▸ Assigned task:
Tell how many lines of the data include the word "ticks". Nothing but the number belongs in the answer.

Exercise material Start Marker

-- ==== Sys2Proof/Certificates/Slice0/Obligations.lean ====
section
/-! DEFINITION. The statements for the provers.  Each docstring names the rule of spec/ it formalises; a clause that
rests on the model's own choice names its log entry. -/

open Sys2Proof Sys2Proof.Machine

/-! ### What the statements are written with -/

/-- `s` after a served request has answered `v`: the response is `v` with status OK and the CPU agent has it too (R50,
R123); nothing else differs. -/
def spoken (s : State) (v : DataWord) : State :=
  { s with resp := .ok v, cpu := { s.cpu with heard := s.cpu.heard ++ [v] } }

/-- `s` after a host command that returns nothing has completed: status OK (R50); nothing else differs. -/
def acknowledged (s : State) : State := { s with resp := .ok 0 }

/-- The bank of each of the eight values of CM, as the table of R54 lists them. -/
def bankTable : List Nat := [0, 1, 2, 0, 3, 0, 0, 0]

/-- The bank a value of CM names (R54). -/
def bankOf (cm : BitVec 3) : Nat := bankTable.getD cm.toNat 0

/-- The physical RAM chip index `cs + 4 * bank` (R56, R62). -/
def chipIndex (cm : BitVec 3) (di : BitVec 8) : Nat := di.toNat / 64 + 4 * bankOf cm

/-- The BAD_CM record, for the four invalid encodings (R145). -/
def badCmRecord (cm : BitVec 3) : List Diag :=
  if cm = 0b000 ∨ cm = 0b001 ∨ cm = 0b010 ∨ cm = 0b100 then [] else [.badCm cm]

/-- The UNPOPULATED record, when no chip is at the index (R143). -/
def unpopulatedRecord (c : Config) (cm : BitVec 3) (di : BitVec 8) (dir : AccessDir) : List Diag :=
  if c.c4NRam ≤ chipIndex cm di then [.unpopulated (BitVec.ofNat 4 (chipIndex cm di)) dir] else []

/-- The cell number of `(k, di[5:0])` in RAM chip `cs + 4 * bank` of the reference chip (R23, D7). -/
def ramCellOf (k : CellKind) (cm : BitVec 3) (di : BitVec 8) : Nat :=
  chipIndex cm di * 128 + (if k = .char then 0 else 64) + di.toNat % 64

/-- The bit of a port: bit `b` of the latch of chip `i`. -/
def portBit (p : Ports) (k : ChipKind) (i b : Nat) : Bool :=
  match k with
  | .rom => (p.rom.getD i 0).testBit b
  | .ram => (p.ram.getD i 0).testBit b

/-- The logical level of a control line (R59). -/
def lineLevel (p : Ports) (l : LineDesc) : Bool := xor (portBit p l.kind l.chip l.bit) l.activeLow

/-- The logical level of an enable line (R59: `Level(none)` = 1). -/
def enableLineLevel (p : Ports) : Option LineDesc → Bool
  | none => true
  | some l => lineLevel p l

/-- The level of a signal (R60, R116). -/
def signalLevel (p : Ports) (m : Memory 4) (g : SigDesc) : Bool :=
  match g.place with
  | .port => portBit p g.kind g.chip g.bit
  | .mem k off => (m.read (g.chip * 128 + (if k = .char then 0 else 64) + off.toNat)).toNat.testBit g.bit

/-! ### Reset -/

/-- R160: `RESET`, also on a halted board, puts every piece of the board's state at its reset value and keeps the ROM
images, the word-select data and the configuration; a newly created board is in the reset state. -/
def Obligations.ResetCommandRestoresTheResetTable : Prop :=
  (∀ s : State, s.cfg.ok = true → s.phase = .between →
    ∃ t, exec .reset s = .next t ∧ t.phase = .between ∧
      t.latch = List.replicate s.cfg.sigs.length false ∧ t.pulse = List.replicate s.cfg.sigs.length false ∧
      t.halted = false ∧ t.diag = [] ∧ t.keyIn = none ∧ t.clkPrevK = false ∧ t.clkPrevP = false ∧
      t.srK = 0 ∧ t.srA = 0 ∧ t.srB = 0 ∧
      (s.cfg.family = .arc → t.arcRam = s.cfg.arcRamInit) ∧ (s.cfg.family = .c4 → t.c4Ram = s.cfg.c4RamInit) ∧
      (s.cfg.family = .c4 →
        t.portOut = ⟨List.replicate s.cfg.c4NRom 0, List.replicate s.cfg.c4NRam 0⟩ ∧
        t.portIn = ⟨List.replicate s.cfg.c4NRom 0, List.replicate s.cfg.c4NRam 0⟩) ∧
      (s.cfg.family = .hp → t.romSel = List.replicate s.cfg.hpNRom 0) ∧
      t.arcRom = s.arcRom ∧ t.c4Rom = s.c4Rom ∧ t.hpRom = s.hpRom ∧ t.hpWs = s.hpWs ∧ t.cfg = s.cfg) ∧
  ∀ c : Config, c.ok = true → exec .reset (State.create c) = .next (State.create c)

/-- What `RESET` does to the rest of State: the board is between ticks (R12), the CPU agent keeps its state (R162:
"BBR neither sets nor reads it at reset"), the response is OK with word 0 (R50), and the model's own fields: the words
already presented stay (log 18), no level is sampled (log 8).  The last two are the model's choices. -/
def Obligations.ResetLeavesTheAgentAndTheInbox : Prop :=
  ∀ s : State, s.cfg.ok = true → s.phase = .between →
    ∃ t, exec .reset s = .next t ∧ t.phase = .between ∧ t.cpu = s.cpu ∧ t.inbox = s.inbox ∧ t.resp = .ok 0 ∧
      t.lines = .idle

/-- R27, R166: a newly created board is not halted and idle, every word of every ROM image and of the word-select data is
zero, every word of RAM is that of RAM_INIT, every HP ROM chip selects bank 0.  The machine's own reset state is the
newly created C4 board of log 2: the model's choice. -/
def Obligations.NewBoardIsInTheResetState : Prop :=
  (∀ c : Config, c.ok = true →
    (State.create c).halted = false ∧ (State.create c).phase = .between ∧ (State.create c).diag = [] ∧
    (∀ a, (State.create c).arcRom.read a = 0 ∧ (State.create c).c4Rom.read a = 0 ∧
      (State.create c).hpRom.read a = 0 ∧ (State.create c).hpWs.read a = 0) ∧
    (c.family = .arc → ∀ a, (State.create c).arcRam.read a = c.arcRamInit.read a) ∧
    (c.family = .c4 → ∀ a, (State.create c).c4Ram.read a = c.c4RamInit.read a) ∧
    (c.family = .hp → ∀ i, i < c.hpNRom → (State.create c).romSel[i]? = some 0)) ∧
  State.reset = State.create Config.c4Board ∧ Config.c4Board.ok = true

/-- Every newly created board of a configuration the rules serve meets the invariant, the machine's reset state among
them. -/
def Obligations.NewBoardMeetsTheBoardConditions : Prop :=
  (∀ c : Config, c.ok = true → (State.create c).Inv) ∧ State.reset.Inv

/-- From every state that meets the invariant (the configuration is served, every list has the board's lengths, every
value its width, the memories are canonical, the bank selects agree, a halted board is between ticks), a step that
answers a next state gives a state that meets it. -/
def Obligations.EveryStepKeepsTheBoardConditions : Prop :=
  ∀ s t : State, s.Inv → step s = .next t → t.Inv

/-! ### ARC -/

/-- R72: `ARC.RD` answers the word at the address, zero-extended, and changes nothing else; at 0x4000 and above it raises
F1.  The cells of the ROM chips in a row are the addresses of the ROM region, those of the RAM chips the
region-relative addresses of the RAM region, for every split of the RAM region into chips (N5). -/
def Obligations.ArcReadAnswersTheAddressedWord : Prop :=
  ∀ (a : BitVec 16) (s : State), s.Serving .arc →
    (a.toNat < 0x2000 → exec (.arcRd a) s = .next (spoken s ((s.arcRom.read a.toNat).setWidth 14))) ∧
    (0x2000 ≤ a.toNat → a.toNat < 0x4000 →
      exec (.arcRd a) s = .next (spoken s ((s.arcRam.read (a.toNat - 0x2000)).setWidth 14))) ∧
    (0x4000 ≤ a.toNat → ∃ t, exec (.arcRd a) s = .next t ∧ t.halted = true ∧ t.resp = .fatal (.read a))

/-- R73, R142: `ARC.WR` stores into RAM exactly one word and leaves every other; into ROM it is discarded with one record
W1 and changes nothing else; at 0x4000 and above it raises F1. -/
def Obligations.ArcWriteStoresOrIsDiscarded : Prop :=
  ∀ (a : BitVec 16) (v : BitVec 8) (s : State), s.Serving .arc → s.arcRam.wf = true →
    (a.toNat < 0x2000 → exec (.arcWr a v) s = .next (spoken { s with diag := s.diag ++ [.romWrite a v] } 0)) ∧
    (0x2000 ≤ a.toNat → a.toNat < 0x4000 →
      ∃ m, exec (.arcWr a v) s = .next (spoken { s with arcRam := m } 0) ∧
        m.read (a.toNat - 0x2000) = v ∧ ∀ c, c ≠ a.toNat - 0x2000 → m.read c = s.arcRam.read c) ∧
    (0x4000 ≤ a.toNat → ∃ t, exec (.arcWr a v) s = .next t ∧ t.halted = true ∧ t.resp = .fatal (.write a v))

Exercise material End Marker
Exercise material Start Marker

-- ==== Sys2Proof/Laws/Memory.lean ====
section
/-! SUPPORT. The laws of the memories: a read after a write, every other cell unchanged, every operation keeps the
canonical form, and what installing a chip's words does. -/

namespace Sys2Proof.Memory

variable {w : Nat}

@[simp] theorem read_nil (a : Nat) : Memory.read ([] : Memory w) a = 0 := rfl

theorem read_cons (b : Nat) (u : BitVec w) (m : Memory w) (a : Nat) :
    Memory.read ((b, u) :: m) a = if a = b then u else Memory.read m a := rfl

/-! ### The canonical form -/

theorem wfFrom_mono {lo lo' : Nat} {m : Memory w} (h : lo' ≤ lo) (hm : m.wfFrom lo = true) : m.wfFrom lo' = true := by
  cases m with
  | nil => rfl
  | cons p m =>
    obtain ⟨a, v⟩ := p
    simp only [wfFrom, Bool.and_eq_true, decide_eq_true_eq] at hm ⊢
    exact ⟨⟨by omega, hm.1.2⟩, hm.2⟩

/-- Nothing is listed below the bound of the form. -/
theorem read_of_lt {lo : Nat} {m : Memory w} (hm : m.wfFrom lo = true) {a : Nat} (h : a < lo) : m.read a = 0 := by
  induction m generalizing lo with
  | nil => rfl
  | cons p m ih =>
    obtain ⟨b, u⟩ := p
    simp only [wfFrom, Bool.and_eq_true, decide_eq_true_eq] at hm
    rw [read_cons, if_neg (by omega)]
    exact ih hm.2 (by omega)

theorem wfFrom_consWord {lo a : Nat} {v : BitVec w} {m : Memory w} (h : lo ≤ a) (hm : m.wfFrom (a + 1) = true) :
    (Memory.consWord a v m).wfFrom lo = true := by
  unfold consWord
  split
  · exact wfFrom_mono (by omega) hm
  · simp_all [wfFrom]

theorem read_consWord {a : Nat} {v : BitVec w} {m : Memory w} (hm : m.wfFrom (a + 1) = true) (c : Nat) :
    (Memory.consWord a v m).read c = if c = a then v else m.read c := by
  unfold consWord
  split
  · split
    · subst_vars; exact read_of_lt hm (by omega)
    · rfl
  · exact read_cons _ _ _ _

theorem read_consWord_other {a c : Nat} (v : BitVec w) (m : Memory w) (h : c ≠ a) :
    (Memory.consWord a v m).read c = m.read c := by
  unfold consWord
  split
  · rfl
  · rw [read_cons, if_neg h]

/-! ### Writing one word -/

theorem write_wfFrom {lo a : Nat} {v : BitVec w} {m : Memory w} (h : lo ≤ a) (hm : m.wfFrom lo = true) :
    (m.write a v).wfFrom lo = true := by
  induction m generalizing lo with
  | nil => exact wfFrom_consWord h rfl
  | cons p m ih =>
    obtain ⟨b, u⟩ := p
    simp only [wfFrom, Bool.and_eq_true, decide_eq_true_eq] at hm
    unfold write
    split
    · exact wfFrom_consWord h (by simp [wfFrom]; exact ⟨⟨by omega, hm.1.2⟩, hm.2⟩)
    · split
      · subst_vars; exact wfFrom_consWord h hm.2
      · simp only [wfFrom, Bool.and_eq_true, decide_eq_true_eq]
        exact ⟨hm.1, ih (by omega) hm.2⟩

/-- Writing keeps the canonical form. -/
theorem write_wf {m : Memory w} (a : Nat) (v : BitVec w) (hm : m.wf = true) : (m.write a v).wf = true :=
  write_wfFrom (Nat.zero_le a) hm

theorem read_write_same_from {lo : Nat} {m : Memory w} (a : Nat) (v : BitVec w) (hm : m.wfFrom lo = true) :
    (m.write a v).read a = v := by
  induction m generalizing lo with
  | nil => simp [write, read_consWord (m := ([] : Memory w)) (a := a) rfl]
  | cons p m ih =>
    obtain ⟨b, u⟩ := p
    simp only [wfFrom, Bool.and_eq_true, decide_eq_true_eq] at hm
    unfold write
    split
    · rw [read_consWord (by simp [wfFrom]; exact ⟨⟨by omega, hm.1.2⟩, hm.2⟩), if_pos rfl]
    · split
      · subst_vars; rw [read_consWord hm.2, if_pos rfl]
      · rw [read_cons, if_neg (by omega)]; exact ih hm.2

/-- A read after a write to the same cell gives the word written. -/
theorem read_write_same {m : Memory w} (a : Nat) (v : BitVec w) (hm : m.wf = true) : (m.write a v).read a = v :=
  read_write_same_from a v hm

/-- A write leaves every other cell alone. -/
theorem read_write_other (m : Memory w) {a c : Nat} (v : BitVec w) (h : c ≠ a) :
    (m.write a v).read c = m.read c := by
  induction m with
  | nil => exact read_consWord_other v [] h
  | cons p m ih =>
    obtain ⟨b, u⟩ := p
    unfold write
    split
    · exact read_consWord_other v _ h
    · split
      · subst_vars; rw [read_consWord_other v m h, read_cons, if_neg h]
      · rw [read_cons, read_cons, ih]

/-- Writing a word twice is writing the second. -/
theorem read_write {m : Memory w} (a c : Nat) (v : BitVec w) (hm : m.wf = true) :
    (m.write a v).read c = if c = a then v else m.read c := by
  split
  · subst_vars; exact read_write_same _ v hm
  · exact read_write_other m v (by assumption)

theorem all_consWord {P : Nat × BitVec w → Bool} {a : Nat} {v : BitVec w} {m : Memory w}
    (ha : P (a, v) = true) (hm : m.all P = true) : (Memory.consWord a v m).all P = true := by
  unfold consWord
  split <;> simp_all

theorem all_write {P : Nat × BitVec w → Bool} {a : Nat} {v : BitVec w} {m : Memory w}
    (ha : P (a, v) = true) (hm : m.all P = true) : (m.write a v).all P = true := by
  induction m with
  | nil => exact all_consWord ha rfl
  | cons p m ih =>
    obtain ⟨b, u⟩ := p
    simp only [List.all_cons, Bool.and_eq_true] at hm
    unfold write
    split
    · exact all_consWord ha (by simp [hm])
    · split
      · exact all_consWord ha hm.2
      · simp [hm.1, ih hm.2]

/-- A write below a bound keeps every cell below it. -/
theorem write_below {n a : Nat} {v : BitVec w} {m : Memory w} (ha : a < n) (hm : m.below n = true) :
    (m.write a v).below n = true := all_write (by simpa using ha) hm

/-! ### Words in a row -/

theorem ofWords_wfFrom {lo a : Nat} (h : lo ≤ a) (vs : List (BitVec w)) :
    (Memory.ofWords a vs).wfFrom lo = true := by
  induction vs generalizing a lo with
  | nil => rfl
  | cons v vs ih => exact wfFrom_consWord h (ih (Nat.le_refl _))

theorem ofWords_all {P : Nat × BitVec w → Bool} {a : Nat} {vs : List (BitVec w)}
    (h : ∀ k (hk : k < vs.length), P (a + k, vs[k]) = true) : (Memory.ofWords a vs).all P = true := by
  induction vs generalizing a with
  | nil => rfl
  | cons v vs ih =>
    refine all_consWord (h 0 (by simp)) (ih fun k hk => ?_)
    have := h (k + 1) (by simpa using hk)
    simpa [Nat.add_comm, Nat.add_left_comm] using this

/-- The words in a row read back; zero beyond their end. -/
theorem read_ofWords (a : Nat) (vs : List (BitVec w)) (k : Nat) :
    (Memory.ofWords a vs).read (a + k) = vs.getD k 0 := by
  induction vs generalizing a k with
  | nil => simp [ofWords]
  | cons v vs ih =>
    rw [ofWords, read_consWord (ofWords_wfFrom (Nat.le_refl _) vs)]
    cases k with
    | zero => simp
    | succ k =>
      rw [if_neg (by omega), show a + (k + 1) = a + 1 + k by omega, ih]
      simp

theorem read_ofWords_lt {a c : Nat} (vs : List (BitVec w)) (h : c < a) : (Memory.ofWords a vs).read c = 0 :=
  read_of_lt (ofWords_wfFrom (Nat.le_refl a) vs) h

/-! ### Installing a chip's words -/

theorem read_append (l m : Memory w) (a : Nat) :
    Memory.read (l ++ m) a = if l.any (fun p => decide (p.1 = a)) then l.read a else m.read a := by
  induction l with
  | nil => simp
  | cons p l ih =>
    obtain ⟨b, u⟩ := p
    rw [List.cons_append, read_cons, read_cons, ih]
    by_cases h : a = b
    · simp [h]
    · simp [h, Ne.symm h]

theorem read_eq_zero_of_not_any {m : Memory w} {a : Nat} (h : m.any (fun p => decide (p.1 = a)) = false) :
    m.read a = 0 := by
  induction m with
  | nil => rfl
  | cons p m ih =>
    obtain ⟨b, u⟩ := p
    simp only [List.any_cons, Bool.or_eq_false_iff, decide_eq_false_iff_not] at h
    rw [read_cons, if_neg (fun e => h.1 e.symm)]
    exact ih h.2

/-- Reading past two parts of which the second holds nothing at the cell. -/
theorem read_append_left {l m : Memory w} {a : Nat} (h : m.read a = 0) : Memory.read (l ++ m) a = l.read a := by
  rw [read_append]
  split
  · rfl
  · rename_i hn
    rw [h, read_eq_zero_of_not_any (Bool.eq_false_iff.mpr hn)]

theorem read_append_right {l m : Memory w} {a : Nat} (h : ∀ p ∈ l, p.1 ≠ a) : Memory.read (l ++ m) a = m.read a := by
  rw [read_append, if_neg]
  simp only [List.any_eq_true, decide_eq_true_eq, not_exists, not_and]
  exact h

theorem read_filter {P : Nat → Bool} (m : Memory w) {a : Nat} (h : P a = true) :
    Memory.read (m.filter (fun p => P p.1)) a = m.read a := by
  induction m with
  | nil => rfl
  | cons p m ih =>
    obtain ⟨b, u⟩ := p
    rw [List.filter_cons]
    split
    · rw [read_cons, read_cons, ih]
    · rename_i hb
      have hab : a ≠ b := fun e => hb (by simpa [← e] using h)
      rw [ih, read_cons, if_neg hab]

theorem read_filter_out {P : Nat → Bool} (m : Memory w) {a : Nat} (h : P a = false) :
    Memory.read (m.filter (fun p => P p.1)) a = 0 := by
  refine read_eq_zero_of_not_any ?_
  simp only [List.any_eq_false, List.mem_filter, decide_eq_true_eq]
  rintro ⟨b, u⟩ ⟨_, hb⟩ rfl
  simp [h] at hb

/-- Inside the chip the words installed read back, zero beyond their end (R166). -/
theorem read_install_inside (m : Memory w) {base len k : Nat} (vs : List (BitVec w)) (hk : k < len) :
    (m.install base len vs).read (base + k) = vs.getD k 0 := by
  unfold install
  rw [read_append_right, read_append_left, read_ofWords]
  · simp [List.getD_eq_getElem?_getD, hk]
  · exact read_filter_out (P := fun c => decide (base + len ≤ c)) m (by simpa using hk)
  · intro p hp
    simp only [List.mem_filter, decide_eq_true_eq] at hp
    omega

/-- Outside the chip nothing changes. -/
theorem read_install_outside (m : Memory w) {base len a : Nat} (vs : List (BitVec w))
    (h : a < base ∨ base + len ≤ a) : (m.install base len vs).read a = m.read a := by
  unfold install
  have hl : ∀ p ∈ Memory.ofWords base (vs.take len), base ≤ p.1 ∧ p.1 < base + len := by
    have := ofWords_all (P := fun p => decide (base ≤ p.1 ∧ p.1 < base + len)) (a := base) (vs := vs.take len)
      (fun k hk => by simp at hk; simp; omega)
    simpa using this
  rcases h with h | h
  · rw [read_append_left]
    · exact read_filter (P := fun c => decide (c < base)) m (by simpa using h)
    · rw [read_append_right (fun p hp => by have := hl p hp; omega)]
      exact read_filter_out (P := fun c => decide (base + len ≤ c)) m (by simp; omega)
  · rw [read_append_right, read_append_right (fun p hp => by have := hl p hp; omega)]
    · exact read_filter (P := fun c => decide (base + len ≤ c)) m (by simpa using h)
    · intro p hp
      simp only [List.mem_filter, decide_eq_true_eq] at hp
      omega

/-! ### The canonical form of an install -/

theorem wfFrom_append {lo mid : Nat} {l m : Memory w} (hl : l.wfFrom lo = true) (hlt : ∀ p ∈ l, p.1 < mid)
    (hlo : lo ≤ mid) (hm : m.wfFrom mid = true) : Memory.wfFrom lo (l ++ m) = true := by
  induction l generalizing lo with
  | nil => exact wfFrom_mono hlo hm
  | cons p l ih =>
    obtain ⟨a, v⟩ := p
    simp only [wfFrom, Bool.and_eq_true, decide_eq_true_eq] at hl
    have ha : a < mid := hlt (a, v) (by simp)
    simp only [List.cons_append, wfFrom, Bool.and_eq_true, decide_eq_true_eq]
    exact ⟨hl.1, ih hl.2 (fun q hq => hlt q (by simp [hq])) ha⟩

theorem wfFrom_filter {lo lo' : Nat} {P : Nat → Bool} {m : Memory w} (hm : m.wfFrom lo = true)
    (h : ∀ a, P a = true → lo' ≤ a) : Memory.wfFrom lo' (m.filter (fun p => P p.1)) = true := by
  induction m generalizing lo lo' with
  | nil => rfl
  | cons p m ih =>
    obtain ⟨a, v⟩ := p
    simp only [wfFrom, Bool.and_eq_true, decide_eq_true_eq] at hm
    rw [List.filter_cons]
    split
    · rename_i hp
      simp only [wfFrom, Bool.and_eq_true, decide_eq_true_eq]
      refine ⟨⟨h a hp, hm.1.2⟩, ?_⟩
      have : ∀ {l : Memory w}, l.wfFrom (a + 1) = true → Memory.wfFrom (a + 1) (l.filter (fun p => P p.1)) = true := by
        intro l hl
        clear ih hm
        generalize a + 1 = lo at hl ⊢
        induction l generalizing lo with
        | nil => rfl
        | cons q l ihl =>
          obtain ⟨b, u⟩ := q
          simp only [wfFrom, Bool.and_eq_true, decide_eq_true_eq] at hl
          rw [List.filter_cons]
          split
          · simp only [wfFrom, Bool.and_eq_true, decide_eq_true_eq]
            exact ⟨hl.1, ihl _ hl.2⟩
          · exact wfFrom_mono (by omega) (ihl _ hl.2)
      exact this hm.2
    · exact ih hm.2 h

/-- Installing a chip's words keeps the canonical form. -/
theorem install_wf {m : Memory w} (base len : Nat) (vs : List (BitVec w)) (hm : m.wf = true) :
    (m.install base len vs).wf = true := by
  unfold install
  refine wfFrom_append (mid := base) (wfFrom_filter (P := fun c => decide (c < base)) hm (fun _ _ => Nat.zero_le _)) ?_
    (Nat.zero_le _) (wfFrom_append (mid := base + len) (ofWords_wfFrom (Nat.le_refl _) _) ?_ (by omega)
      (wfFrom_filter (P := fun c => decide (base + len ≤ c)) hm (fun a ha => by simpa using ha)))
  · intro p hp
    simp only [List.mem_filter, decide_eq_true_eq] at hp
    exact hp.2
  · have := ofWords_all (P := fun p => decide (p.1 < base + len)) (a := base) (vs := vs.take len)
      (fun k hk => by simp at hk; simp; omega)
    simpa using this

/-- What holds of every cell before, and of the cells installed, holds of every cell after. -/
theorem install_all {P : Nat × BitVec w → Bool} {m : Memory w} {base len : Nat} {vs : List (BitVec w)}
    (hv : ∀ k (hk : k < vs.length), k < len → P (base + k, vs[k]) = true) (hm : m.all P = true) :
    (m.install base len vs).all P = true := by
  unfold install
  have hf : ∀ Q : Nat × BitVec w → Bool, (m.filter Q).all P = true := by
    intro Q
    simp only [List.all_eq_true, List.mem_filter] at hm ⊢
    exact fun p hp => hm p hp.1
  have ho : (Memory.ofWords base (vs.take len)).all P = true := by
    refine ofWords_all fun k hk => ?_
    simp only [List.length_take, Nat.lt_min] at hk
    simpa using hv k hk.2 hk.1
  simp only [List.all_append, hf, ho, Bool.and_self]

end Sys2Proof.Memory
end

Exercise material End Marker

▸ Exercise solution:
2